Audio artifacts when playing audio generated via code

Hello.

I’m working on recording voice from a microphone for further transmission over the network and playback. For this I use lock/unlock.

In the script recording the voice I use everything from the Start method from the example on recording the voice. The only thing I change here is the sample rate and set it to 16000 instead of the native one.

In this same example, the Update method uses a script to play the audio and compensate for the latency. I noticed that if you don’t play the audio with a delay, then the audio may have artifacts, but I don’t need to play this audio, only extract the PCM data.
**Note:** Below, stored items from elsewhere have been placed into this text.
-- ==== Sys2Proof/Machine/Ops.lean ====
section
/-! DEFINITION. The named operations on threads: their registers and presence (R6, R7, R10, R11), lanes and slices (R94,
R146), notices (R338), trap records (R300), taking a trap (R297 to R299) and, beside it, RESUME (R314). -/

namespace Sys2Proof.Machine

/-- Bit i of a vector set to b. -/
def setBit {n : Nat} (x : BitVec n) (i : Nat) (b : Bool) : BitVec n :=
  if b then x ||| BitVec.ofNat n (2 ^ i) else x &&& ~~~BitVec.ofNat n (2 ^ i)

/-! ### Uniform registers -/

/-- `w[r]` (R7: w0 reads as zero). -/
def Uni.getW (u : Uni) (r : Nat) : W64 := if r = 0 then 0 else u.w.get 0 r

/-- Write `w[r]`: the register becomes full and clean (R7, R11, R310). -/
def Uni.putW (u : Uni) (r : Nat) (x : W64) : Uni :=
  if r = 0 then u
  else { u with w := u.w.put 0 r x, empty := setBit u.empty r false, poison := setBit u.poison r false }

/-- Mark `w[r]` empty (R11); w0 is never empty. -/
def Uni.emptyW (u : Uni) (r : Nat) : Uni := if r = 0 then u else { u with empty := setBit u.empty r true }

/-- Mark `w[r]` poisoned (R310). -/
def Uni.poisonW (u : Uni) (r : Nat) : Uni := if r = 0 then u else { u with poison := setBit u.poison r true }

/-- `k[c]` (R7: k7 reads as 1). -/
def Uni.getK (u : Uni) (c : Nat) : Bool := if c = 7 then true else u.k.getLsbD c

/-- Write `k[c]`; a write to k7 is discarded (R7). -/
def Uni.putK (u : Uni) (c : Nat) (b : Bool) : Uni := if c = 7 then u else { u with k := setBit u.k c b }

/-! ### Groups, slices and lanes -/

/-- What stands for a group that is not there. -/
def Group.absent : Group := { team := 0, num := 0, budget := 0, slices := [], gens := [] }

/-- A group by its key. -/
def State.group (s : State) (g : Nat) : Group := (s.groups.find? g).getD Group.absent

/-- Replace a group. -/
def State.setGroup (s : State) (g : Nat) (x : Group) : State := { s with groups := s.groups.insert g x }

/-- What stands for a team that is not there. -/
def Team.absent : Team := { grid := 0, num := 0, part := 0, ctx := 0 }

/-- A team by its key. -/
def State.team (s : State) (t : Nat) : Team := (s.teams.find? t).getD Team.absent

/-- Replace a team. -/
def State.setTeam (s : State) (t : Nat) (x : Team) : State := { s with teams := s.teams.insert t x }

/-- What stands for a grid that is not there. -/
def Grid.absent : Grid := { part := 0, ctx := 0, num := 0, desc := {}, args := [] }

/-- A grid by its key. -/
def State.grid (s : State) (g : Nat) : Grid := (s.grids.find? g).getD Grid.absent

/-- Replace a grid. -/
def State.setGrid (s : State) (g : Nat) (x : Grid) : State := { s with grids := s.grids.insert g x }

/-- A partition, if any, with a default for a number that names none. -/
def State.part (s : State) (p : Nat) : Part := (s.parts.find? p).getD { base := 0, logk := 0 }

/-- Change a partition. -/
def State.modPart (s : State) (p : Nat) (f : Part → Part) : State := { s with parts := s.parts.modify p f }

/-- Change a context. -/
def State.modCtx (s : State) (p c : Nat) (f : Ctx → Ctx) : State := { s with ctxs := s.ctxs.modify (ctxKey p c) f }

/-- R177: a pending request that a point of a scope orders: PEER accesses are ordered at system scope only. -/
def Req.inScope (r : Req) (scope : ScopeNo) : Bool := decide (4 ≤ scope) || r.todo.any fun x => x.ty != some .peer

/-- A slice that belongs to a gang and has not retired (R97, R111). -/
def Slice.inGang (k : Nat) (x : Slice) : Bool := x.gang == k && x.live != 0

/-- Change the slices of a gang. -/
def Group.mapGang (x : Group) (k : Nat) (f : Slice → Slice) : Group :=
  { x with slices := x.slices.map fun sl => if sl.inGang k then f sl else sl }

/-- The lanes of `Active(g)` for a gang, ascending (R146). -/
def Group.lanes (x : Group) (k : Nat) : List Nat :=
  (List.range 32).filter fun l =>
    match x.slices[l / 4]? with
    | some sl => sl.inGang k && sl.act.getLsbD (l % 4)
    | none => false

/-- The gang holds every slice of the group that has not exited (R99, R151). -/
def Group.whole (x : Group) (k : Nat) : Bool := x.slices.all fun sl => sl.live == 0 || sl.gang == k

/-- Every lane of the group is active in the gang (R99). -/
def Group.allActive (x : Group) (k : Nat) : Bool := (x.lanes k).length == 32

/-- The slices of a gang as a mask. -/
def Group.sliceMask (x : Group) (k : Nat) : BitVec 8 :=
  (List.range 8).foldl (fun m i =>
    match x.slices[i]? with
    | some sl => if sl.inGang k then setBit m i true else m
    | none => m) 0

/-- A set of lanes as a mask. -/
def laneMask (ls : List Nat) : W32 := ls.foldl (fun m l => setBit m l true) 0

/-- `v[r]` of lane l. -/
def Group.getV (x : Group) (r l : Nat) : W32 := x.v.get 0 (32 * r + l)

/-- R214: what an element was at the last `mopfence`, with one more element about to be written. -/
def Group.oldV (x : Group) (i : Nat) : Tbl W32 := if (x.vOld.find? i).isSome then x.vOld else x.vOld.insert i (x.v.get 0 i)

/-- Write `v[r]` of lane l, clearing its poison mark (R310). -/
def Group.putV (x : Group) (r l : Nat) (a : W32) : Group :=
  { x with v := x.v.put 0 (32 * r + l) a, vOld := x.oldV (32 * r + l), vPoison := setBit x.vPoison (32 * r + l) false }

/-- `p[c]` of lane l; p7 reads as 1 (R31). -/
def Group.getP (x : Group) (c l : Nat) : Bool := if c = 7 then true else x.p.getLsbD (32 * c + l)

/-- Write `p[c]` of lane l; a write to p7 is discarded (R31). -/
def Group.putP (x : Group) (c l : Nat) (b : Bool) : Group :=
  if c = 7 then x else { x with p := setBit x.p (32 * c + l) b }

/-- Write one value per lane to `v[r]`, in ascending lane order. -/
def Group.putLanes (x : Group) (r : Nat) (vals : List (Nat × W32)) : Group :=
  vals.foldl (fun y e => y.putV r e.1 e.2) x

/-! ### Threads -/

/-- The scalar thread of a name. -/
def State.scalar (s : State) : ThreadId → Scalar
  | .spine c => match s.spines.find? c with
    | some x => x.th
    | none => {}
  | .service p => match s.parts.find? p with
    | some x => x.svc
    | none => {}
  | .monitor => s.root.th
  | .gang _ _ => {}

/-- Replace a scalar thread. -/
def State.setScalar (s : State) (t : ThreadId) (x : Scalar) : State :=
  match t with
  | .spine c => { s with spines := s.spines.insert c { (s.spines.find? c).getD {} with th := x } }
  | .service p => s.modPart p fun q => { q with svc := x }
  | .monitor => { s with root := { s.root with th := x } }
  | .gang _ _ => s

/-- The thread is a gang of a group. -/
def isGang : ThreadId → Bool
  | .gang _ _ => true
  | _ => false

/-- The uniform registers a thread reads and writes (R99: a gang's are its group's). -/
def State.uni (s : State) (t : ThreadId) : Uni :=
  match t with
  | .gang g _ => (s.group g).uni
  | t => (s.scalar t).uni

/-- Replace a thread's uniform registers. -/
def State.setUni (s : State) (t : ThreadId) (u : Uni) : State :=
  match t with
  | .gang g _ => s.setGroup g { s.group g with uni := u }
  | t => s.setScalar t { s.scalar t with uni := u }

/-- Write `w[r]` of a thread. -/
def State.putW (s : State) (t : ThreadId) (r : Nat) (x : W64) : State := s.setUni t ((s.uni t).putW r x)

/-- Write `k[c]` of a thread. -/
def State.putK (s : State) (t : ThreadId) (c : Nat) (b : Bool) : State := s.setUni t ((s.uni t).putK c b)

/-- Mark `w[r]` of a thread empty. -/
def State.emptyW (s : State) (t : ThreadId) (r : Nat) : State := s.setUni t ((s.uni t).emptyW r)

/-- `w[r]` of a thread. -/
def State.getW (s : State) (t : ThreadId) (r : Nat) : W64 := (s.uni t).getW r

/-- The program counter of a thread; of a gang, that of its slices (R97). -/
def State.pcOf (s : State) (t : ThreadId) : Addr :=
  match t with
  | .gang g k => match (s.group g).slices.find? (Slice.inGang k) with
    | some sl => sl.pc
    | none => 0
  | t => (s.scalar t).pc

/-- Set the program counter of a thread. -/
def State.setPc (s : State) (t : ThreadId) (a : Addr) : State :=
  match t with
  | .gang g k => s.setGroup g ((s.group g).mapGang k fun sl => { sl with pc := a })
  | t => s.setScalar t { s.scalar t with pc := a }

/-- Note whether the thread's word is waiting (R13). -/
def State.setWaiting (s : State) (t : ThreadId) (b : Bool) : State :=
  match t with
  | .gang g k => s.setGroup g ((s.group g).mapGang k fun sl => { sl with waiting := b })
  | t => s.setScalar t { s.scalar t with waiting := b }

/-- The privilege level (R17). -/
def levelOf : ThreadId → Nat
  | .service _ => 1
  | .monitor => 2
  | _ => 0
So the question is:

  1. if I need this audio only for extracting samples, do I need to wait for the delay to get rid of the artifacts;
  2. do i need use a latency compensator that speeds up/slows down the playback rate (as far as I understand no because it works exclusively for the channel, which is only needed for correct listening the sound, but I don’t need to listen to this particular sound).
Play Sound with Latency
if (!channel.hasHandle() && samplesRecorded >= adjustLatency)
{
        FMODUnity.RuntimeManager.CoreSystem.getMasterChannelGroup(out FMOD.ChannelGroup mCG);
        FMODUnity.RuntimeManager.CoreSystem.playSound(recSound, mCG, false, out channel);
}
Latency Compensator
 /*
Determine how much has been played since we last checked.
*/
if (channel.hasHandle())
{
        uint playPos = 0;
        channel.getPosition(out playPos, FMOD.TIMEUNIT.PCM);

        uint playDelta  = (playPos >= lastPlayPos) ? (playPos - lastPlayPos) : (playPos +                 recSoundLength - lastPlayPos);
        lastPlayPos     = playPos;
        samplesPlayed   += playDelta;

        // Compensate for any drift.
        int latency     = (int)(samplesRecorded - samplesPlayed);
        actualLatency   = (int)((0.97f * actualLatency) + (0.03f * latency));

        int playbackRate = nativeRate;
        if (actualLatency < (int)(adjustLatency - driftThreshold))
        {
                // Playback position is catching up to the record position, slow playback down by 2%
                playbackRate = nativeRate - (nativeRate / 50);
        }

        else if (actualLatency > (int)(adjustLatency + driftThreshold))
        {
                // Playback is falling behind the record position, speed playback up by 2%
                playbackRate = nativeRate + (nativeRate / 50);
        }

        channel.setFrequency((float)playbackRate);
}

After that I transfer samples to another computer via network (assuming that I did it perfectly and everything arrived safe and sound because I tested it without network transfer, just transferring samples locally), and on this new computer I need to create a sound and throw the transferred samples there. I did it successfully, again using lock/unlock sound.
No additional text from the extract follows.